• WORK REQUIRED: Please restate, word for word, the lines below that begin at the one with "FTZ together. -/" and end at the one with "def execGshape (m". Leave out all other lines.

§

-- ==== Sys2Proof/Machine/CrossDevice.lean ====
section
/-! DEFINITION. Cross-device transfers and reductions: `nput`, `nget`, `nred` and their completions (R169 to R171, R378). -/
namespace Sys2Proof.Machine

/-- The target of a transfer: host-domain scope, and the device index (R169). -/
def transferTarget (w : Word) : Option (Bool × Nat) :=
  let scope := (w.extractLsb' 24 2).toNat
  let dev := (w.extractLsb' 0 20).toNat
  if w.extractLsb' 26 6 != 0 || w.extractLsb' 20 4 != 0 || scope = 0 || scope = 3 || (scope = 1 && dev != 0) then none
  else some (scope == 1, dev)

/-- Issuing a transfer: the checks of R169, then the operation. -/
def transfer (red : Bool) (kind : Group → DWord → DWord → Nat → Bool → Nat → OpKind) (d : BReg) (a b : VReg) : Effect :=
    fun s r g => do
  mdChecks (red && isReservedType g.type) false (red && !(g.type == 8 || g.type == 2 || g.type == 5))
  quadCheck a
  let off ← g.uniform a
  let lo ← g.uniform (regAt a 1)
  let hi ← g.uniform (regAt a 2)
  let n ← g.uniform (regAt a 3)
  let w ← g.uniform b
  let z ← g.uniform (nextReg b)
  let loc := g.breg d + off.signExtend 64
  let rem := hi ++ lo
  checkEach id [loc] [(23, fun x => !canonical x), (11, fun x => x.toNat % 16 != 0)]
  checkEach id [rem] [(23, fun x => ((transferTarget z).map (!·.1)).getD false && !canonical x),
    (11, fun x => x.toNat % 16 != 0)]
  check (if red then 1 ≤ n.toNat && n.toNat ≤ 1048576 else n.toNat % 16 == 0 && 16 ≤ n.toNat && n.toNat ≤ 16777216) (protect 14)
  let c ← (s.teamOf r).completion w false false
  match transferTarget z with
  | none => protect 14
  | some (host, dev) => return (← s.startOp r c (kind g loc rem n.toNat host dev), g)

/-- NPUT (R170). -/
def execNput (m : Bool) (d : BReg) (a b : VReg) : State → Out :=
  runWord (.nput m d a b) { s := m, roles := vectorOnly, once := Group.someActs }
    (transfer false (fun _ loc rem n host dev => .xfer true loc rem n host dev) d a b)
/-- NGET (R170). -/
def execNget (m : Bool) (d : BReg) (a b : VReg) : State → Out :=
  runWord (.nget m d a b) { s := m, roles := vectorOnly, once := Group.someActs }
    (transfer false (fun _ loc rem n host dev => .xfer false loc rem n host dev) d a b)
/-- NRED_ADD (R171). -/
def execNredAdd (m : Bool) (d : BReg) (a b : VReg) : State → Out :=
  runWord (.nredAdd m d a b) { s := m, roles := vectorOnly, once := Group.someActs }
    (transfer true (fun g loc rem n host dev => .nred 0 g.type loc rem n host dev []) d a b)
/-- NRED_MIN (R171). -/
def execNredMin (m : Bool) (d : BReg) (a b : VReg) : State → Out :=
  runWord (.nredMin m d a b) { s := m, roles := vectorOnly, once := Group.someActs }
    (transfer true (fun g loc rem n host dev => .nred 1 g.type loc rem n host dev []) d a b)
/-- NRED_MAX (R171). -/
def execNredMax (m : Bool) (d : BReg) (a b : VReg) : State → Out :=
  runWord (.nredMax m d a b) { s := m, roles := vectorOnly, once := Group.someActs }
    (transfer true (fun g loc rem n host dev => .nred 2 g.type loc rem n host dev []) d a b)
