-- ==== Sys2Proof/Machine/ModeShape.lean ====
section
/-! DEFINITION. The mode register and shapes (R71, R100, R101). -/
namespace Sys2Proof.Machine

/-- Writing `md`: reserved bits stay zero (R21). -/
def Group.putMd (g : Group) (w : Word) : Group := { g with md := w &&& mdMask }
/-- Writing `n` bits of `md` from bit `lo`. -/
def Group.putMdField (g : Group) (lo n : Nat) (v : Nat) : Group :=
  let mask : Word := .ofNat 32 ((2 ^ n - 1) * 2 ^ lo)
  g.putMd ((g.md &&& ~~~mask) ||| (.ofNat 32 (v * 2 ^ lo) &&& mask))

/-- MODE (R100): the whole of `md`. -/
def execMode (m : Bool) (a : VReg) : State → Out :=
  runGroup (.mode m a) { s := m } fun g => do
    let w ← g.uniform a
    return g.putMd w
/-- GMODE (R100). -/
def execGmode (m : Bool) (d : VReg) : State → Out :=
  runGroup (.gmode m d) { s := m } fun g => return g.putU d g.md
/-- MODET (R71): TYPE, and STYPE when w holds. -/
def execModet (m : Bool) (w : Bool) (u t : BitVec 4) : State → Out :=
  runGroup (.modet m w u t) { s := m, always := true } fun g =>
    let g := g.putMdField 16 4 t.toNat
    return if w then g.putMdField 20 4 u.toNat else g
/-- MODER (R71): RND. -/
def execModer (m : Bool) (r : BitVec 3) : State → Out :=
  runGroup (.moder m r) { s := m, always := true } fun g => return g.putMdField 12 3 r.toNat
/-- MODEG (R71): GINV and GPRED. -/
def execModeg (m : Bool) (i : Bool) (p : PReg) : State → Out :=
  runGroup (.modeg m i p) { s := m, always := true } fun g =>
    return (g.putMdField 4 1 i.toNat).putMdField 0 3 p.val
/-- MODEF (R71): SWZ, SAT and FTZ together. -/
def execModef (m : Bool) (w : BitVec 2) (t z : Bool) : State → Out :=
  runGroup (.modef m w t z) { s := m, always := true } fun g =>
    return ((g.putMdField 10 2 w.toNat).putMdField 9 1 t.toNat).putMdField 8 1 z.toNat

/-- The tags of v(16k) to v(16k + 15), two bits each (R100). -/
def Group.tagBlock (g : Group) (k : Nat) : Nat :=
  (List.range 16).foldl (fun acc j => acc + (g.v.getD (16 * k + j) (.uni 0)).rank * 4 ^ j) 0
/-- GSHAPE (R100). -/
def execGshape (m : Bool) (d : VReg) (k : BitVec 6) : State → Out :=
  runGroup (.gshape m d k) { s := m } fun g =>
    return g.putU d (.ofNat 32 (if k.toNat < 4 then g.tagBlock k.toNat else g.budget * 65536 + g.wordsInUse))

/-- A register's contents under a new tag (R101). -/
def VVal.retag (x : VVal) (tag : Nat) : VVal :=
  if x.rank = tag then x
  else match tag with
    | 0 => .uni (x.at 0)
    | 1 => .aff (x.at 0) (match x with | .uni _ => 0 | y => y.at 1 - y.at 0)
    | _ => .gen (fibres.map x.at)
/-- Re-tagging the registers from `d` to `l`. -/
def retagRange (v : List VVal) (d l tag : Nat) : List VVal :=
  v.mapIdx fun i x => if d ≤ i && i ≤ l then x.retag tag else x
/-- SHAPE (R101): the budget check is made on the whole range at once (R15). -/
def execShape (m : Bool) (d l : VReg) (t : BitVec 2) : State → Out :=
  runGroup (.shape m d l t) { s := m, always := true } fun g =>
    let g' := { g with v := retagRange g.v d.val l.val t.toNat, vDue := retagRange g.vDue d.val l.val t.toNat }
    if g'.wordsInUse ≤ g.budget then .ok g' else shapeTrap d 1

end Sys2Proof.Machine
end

§

• OUTPUT FOR THIS TASK:
/-- MODEF (R71): SWZ, SAT and FTZ together. -/
def execModef (m : Bool) (w : BitVec 2) (t z : Bool) : State → Out :=
  runGroup (.modef m w t z) { s := m, always := true } fun g =>
    return ((g.putMdField 10 2 w.toNat).putMdField 9 1 t.toNat).putMdField 8 1 z.toNat

/-- The tags of v(16k) to v(16k + 15), two bits each (R100). -/
def Group.tagBlock (g : Group) (k : Nat) : Nat :=
  (List.range 16).foldl (fun acc j => acc + (g.v.getD (16 * k + j) (.uni 0)).rank * 4 ^ j) 0
/-- GSHAPE (R100). -/
def execGshape (m : Bool) (d : VReg) (k : BitVec 6) : State → Out :=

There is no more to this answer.